2.3.3. Deep learning and pathologists’ performance comparison

At the moment, there is a lack of clear direct comparison of CNN performance to a practical consecutive clinical cohort with high-quality data annotation and with CNN evaluating image data that includes the apparent diffusion constant as the probably most important component in prostate MRI. Some published studies examine CNN performance by using T2-weighted imaging solely or use performance metrics that cannot be directly compared with the clinical performance (for instance, the distinction of manually preselected patches of noncancerous tissues or indolent prostate cancer from clinically important prostate cancer)(Siegel, 2020). withal, the DLS showed higher proficiency than general pathologists at Gleason grading prostate needle core biopsy specimens and generalized to an independent institution as seen in (Nagpal et al., 2019) However, future research and analysis are necessary to evaluate the potential utility of exploitation the DLS as a call support tool in clinical workflows and to improve the quality of prostate cancer grading for therapy and medical decisions.

Figure 2.19. Comparison of deep learning system (DLS) and Pathologist Agreement Rates with Subspecialists at Gleason Grading of Tumor-Containing Biopsy Specimens.

2.4. Summary of literature review

The Gleason score is the strongest correlating predictor of recurrence for prostate cancer but has substantial inter-observer variability, limiting its usefulness for individual patients. Specialized urological pathologists have greater concordance; but such expertise is not widely nor readily available. When trying to detect prostate cancer, Prostate-specific Antigen alone is not an accurate indicator cancer but rather, the combination with magnetic resonance imaging of the type multi-parametric sequence will contribute greatly in identification, staging and treatment monitoring of various types of tumor. The best-automated method to prostate cancer grading using artificial intelligence approach is deep learning due to its capability to identify salient characteristics which have great potential to increase the quality of Gleason grading by improving consistency and offering expert-level grading independent of location. Furthermore, the limitation of deep learning from dataset volume perspective in Gleason score prediction can be overcome using data augmentation, transfer learning and even Generative adversarial networks provide an opportunity to overcome this limitation as they can produce synthetic images which are similar to the original images. However, to date, there have been no reports in the literature on the generation of synthetic indurations.

3. Methodology Review

The aim of this study is to evaluate the ability of machine learning and deep learning system (DLS) to develop decision support system on Gleason score prediction for prostate cancer metastasis. The following methodology was used to achieve the aforementioned objectives:

In section 3.1, the author trained a custom CNN on analyzed, preprocessed data and extracted features and did evaluation on the model outcome.

In section 3.2, the author explores the use of transfer learning using state of the art architectures such as Efficientnet, VGG, Xception, ResNet and DenseNet by unfreezing the deep layers for new feature extraction to obtain new weights with before making prediction.

In section 3.3, the author saved the best model in deployable format and explored the best approach to having the model deployed with the view of having better user experience.

Figure 3.1. The approaches used to achieve the objectives and overall aim of the project.

3.1. Custom deep learning architecture

The flexibility of how deep learning architecture are built has huge effect on the model outcome. One of the challenges in deep learning is building the best architecture for the use case. The author explored the use of deep convolutional neural network for feature extraction with artificial neural network for the predictive top layer on the preprocessed data as described in the sections below:

3.1.1. Data analysis and preprocessing

The raw data was preprocessed by creating 36 tiles with the aim to reduce the whitespace in each biopsy slide so that the model feature extraction stage can focus more on the region of cells concentration.

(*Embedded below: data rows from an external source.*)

-- ==== Sys2Proof/Laws/PerInstr.lean ====
section
/-! SUPPORT. Well-formedness instruction by instruction: what a command carries from outside fits the largest payload of R184
and R185 and the longest transaction of R73. -/

namespace Sys2Proof.Laws.WellFormed

/-- The number of payload bytes or transferred bytes that a command carries. -/
def carried : Instr → Nat
  | .initReceived p => p.length
  | .ackReceived p => p.length
  | .nakReceived p => p.length
  | .creditReceived p => p.length
  | .linkResetReceived p => p.length
  | .commandReceived _ _ p => p.length
  | .memDataReceived _ _ p => p.length
  | .slotPresentation _ _ t _ => t.length
  | .presentationAnswer _ data => data.length
  | _ => 0

/-- A well-formed command carries at most 136 bytes. -/
def Statement (i : Instr) : Prop := i.wellFormed = true → carried i ≤ 136

theorem powerOnReset : Statement .powerOnReset := fun _ => Nat.zero_le _

theorem initReceived (payload : List Byte) : Statement (.initReceived payload) := by
  intro h
  simp only [Instr.wellFormed, beq_iff_eq, carried] at *
  omega

theorem ackReceived (payload : List Byte) : Statement (.ackReceived payload) := by
  intro h
  simp only [Instr.wellFormed, beq_iff_eq, carried] at *
  omega

theorem nakReceived (payload : List Byte) : Statement (.nakReceived payload) := by
  intro h
  simp only [Instr.wellFormed, beq_iff_eq, carried] at *
  omega

theorem creditReceived (payload : List Byte) : Statement (.creditReceived payload) := by
  intro h
  simp only [Instr.wellFormed, beq_iff_eq, carried] at *
  omega

theorem linkResetReceived (payload : List Byte) : Statement (.linkResetReceived payload) := by
  intro h
  simp only [Instr.wellFormed, beq_iff_eq, carried] at *
  omega

theorem commandReceived (seq ackSeq : SeqNo) (payload : List Byte) : Statement (.commandReceived seq ackSeq payload) := by
  intro h
  simp only [Instr.wellFormed, decide_eq_true_eq, carried] at *
  omega

theorem memDataReceived (seq ackSeq : SeqNo) (payload : List Byte) : Statement (.memDataReceived seq ackSeq payload) := by
  intro h
  simp only [Instr.wellFormed, Bool.and_eq_true, decide_eq_true_eq, carried] at *
  omega

theorem badFrameReceived (bytes : List Byte) : Statement (.badFrameReceived bytes) := fun _ => Nat.zero_le _

theorem lossOfSignal : Statement .lossOfSignal := fun _ => Nat.zero_le _

theorem initIntervalExpiry : Statement .initIntervalExpiry := fun _ => Nat.zero_le _

theorem trainingDeadlineExpiry : Statement .trainingDeadlineExpiry := fun _ => Nat.zero_le _

theorem ackDeadlineExpiry : Statement .ackDeadlineExpiry := fun _ => Nat.zero_le _

theorem replayDeadlineExpiry : Statement .replayDeadlineExpiry := fun _ => Nat.zero_le _

theorem transmitterFree : Statement .transmitterFree := fun _ => Nat.zero_le _

theorem heldEntryTaken : Statement .heldEntryTaken := fun _ => Nat.zero_le _

theorem mapWrite : Statement .mapWrite := fun _ => Nat.zero_le _

theorem mapRead : Statement .mapRead := fun _ => Nat.zero_le _

theorem mapInvalidate : Statement .mapInvalidate := fun _ => Nat.zero_le _

theorem windowSet : Statement .windowSet := fun _ => Nat.zero_le _

theorem bufferControlFlush : Statement .bufferControlFlush := fun _ => Nat.zero_le _

theorem bufferControlEnable : Statement .bufferControlEnable := fun _ => Nat.zero_le _

theorem bufferControlDisable : Statement .bufferControlDisable := fun _ => Nat.zero_le _

theorem setLimits : Statement .setLimits := fun _ => Nat.zero_le _

theorem slotControlEnable : Statement .slotControlEnable := fun _ => Nat.zero_le _

theorem slotControlDisable : Statement .slotControlDisable := fun _ => Nat.zero_le _

theorem slotControlFence : Statement .slotControlFence := fun _ => Nat.zero_le _

theorem slotControlUnfence : Statement .slotControlUnfence := fun _ => Nat.zero_le _

theorem slotControlReset : Statement .slotControlReset := fun _ => Nat.zero_le _

theorem slotControlMask : Statement .slotControlMask := fun _ => Nat.zero_le _

theorem slotControlUnmask : Statement .slotControlUnmask := fun _ => Nat.zero_le _

theorem slotControlClearFaults : Statement .slotControlClearFaults := fun _ => Nat.zero_le _

theorem slotControlAutofenceOn : Statement .slotControlAutofenceOn := fun _ => Nat.zero_le _

theorem slotControlAutofenceOff : Statement .slotControlAutofenceOff := fun _ => Nat.zero_le _

theorem cardRead : Statement .cardRead := fun _ => Nat.zero_le _

theorem cardWrite : Statement .cardWrite := fun _ => Nat.zero_le _

theorem lockOpen : Statement .lockOpen := fun _ => Nat.zero_le _

theorem lockClose : Statement .lockClose := fun _ => Nat.zero_le _

theorem bridgeReset : Statement .bridgeReset := fun _ => Nat.zero_le _

theorem slotPresentation (slot : Slot) (address : BusAddress) (transfer : Transfer) (lock : Bool) : Statement (.slotPresentation slot address transfer lock) := by
  intro h
  simp only [Instr.wellFormed, Transfer.wellFormed, Bool.and_eq_true, decide_eq_true_eq, carried] at *
  omega

theorem lockRelease (slot : Slot) : Statement (.lockRelease slot) := fun _ => Nat.zero_le _

theorem busGrant (requests : BitVec 6) : Statement (.busGrant requests) := fun _ => Nat.zero_le _

theorem grantIdleTimeout : Statement .grantIdleTimeout := fun _ => Nat.zero_le _

theorem requestDropped (slot : Slot) : Statement (.requestDropped slot) := fun _ => Nat.zero_le _

theorem presentationAnswer (response : Response) (data : List Byte) : Statement (.presentationAnswer response data) := by
  intro h
  simp only [Instr.wellFormed, Bool.and_eq_true, decide_eq_true_eq, carried] at *
  omega

theorem noClaim : Statement .noClaim := fun _ => Nat.zero_le _

theorem interruptAssertion (slot : Slot) : Statement (.interruptAssertion slot) := fun _ => Nat.zero_le _

theorem interruptDeassertion (slot : Slot) : Statement (.interruptDeassertion slot) := fun _ => Nat.zero_le _

theorem slotResetEnd (slot : Slot) : Statement (.slotResetEnd slot) := fun _ => Nat.zero_le _

theorem gatherIdleExpiry (line : LineIx) : Statement (.gatherIdleExpiry line) := fun _ => Nat.zero_le _

theorem readTimeoutExpiry (tag : TagIx) : Statement (.readTimeoutExpiry tag) := fun _ => Nat.zero_le _

theorem episodeLimitExpiry : Statement .episodeLimitExpiry := fun _ => Nat.zero_le _

theorem lockLimitExpiry : Statement .lockLimitExpiry := fun _ => Nat.zero_le _

theorem reinitialisationComplete : Statement .reinitialisationComplete := fun _ => Nat.zero_le _

theorem slotDrainComplete (slot : Slot) : Statement (.slotDrainComplete slot) := fun _ => Nat.zero_le _

theorem globalDrainComplete : Statement .globalDrainComplete := fun _ => Nat.zero_le _

theorem mapBarrierComplete : Statement .mapBarrierComplete := fun _ => Nat.zero_le _

theorem closedLineMove : Statement .closedLineMove := fun _ => Nat.zero_le _

theorem exclEndPlaced : Statement .exclEndPlaced := fun _ => Nat.zero_le _

theorem exclBeginAllocation : Statement .exclBeginAllocation := fun _ => Nat.zero_le _

theorem slotTransactionAnswer (response : Response) : Statement (.slotTransactionAnswer response) := fun _ => Nat.zero_le _

theorem slotTransactionNoClaim : Statement .slotTransactionNoClaim := fun _ => Nat.zero_le _

end Sys2Proof.Laws.WellFormed
end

Figure 3.1.1a. A view of the raw data before tiles creation.

Figure 3.1.1b. A view of the raw data after tiles creation.

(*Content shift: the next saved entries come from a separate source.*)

/-- A global drain with freeing, begun by a command (R17, R46). -/
theorem drained_spec {e : CommandEntry} {rest : List CommandEntry} {s u : State}
    (command : u.command = (beginHead e rest s).command) :
    LinesQuieted (fun _ => true) u (awaitDrain (drainAndFree u)) ∧ DrainMarked (awaitDrain (drainAndFree u)) ∧
      AwaitsDrain e rest s (awaitDrain (drainAndFree u)) := by
  obtain ⟨quieted, marked⟩ := drainAndFree_spec u
  have drained : (drainAndFree u).command = (beginHead e rest s).command := by simpa using command
  refine ⟨linesQuieted_congr_right (by simp) quieted, by simpa [DrainMarked] using marked, fun none => ?_, fun some => ?_⟩
  · rw [awaitDrain_staging] at none
    rw [awaitDrain_complete none]
    exact replied_complete drained _ _
  · rw [awaitDrain_staging] at some
    rw [awaitDrain_waits some]
    exact waits_setWait drained _

theorem drainAndFree_rest (s : State) : SettingsKept s (drainAndFree s) ∧
    (drainAndFree s).staging.slotDrains = s.staging.slotDrains ∧
    (drainAndFree s).staging.mapBarrier = s.staging.mapBarrier := by
  simp [SettingsKept, drainAndFree, freeAllReads, startGlobalDrain]

theorem barrierCovers_eq (m : PageMap) (first count : Nat) : barrierCovers m first count = coveredBy m first count := by
  funext b
  simp [barrierCovers, coveredBy, covers, Bool.decide_and]

/-- The command is complete with its barrier complete at its start, or waits for it (R14). -/
theorem barrierBegun_await {p : Binding → Bool} {x : Executing} {u v : State} (executing : u.command.executing = some x)
    (command : v.command = u.command)
    (barrier : v.staging.mapBarrier = (v.staging.closedOrder.filter (fun i => (lineAt i v).binding.any p)).getLast?.map .line) :
    BarrierBegun p x u (awaitBarrier v) := by
  have staging : (awaitBarrier v).staging = v.staging := by simp
  have running : v.command.executing = some x := by rw [command, executing]
  simp only [BarrierBegun, lineAt, staging]
  unfold awaitBarrier
  rw [barrier]
  simp only [lineAt]
  split
  · next none =>
    simp only [none, Option.map_none, Finished]
    rw [complete_executing running, command]
    exact ⟨trivial, rfl⟩
  · next j some =>
    simp only [some, Option.map_some, WaitsNow]
    rw [setWait_executing running, command]
    exact ⟨trivial, rfl⟩

@[simp] theorem awaitBarrier_staging (s : State) : (awaitBarrier s).staging = s.staging := by simp

/-- The start of a map command over the entries that a new table changes (R11, R13). -/
theorem barrier_started {p : Binding → Bool} {m : PageMap} {x : Executing} {u : State}
    (executing : u.command.executing = some x) :
    let t := awaitBarrier ((startMapBarrier p u).setPageMap m)
    OnlyChanges [.pageMap, .staging, .command] u t ∧ SettingsKept u t ∧ t.staging.slotDrains = u.staging.slotDrains ∧
      t.pageMap = m ∧ LinesQuieted p u t ∧ t.staging.globalDrain = u.staging.globalDrain ∧ BarrierBegun p x u t := by
  obtain ⟨quieted, barrier⟩ := startMapBarrier_spec p u
  refine ⟨by simp [onlyChanges_iff], ?_, ?_, by simp, linesQuieted_congr_right (by simp) quieted, ?_,
    barrierBegun_await executing (by simp) barrier⟩
  all_goals simp [SettingsKept, startMapBarrier]

theorem startMapWrite_eq (first : Nat) (records : List EntryFields) (u : State) :
    startMapWrite first records u =
      awaitBarrier ((startMapBarrier (coveredBy u.pageMap first records.length) u).setPageMap
        { u.pageMap with entries := writeEntries first records u.pageMap.entries }) := by
  rw [startMapWrite, barrierCovers_eq]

With the tiles created, the images are further processed into gray-scale and resized into 224 x 224. The images are channeled into filtering pipeline where the gaussian filter is applied on them for pattern spotting and recognition.

Figure 3.1.1c. A view of the preprocessing image pipeline.

The concentration and the degree of cell metastasis in each cell sample was also explored using the masking method whereby each biopsy slide is is laid with the region of interest mask just as shown

Figure 3.1.1d. masked image for pattern spotting.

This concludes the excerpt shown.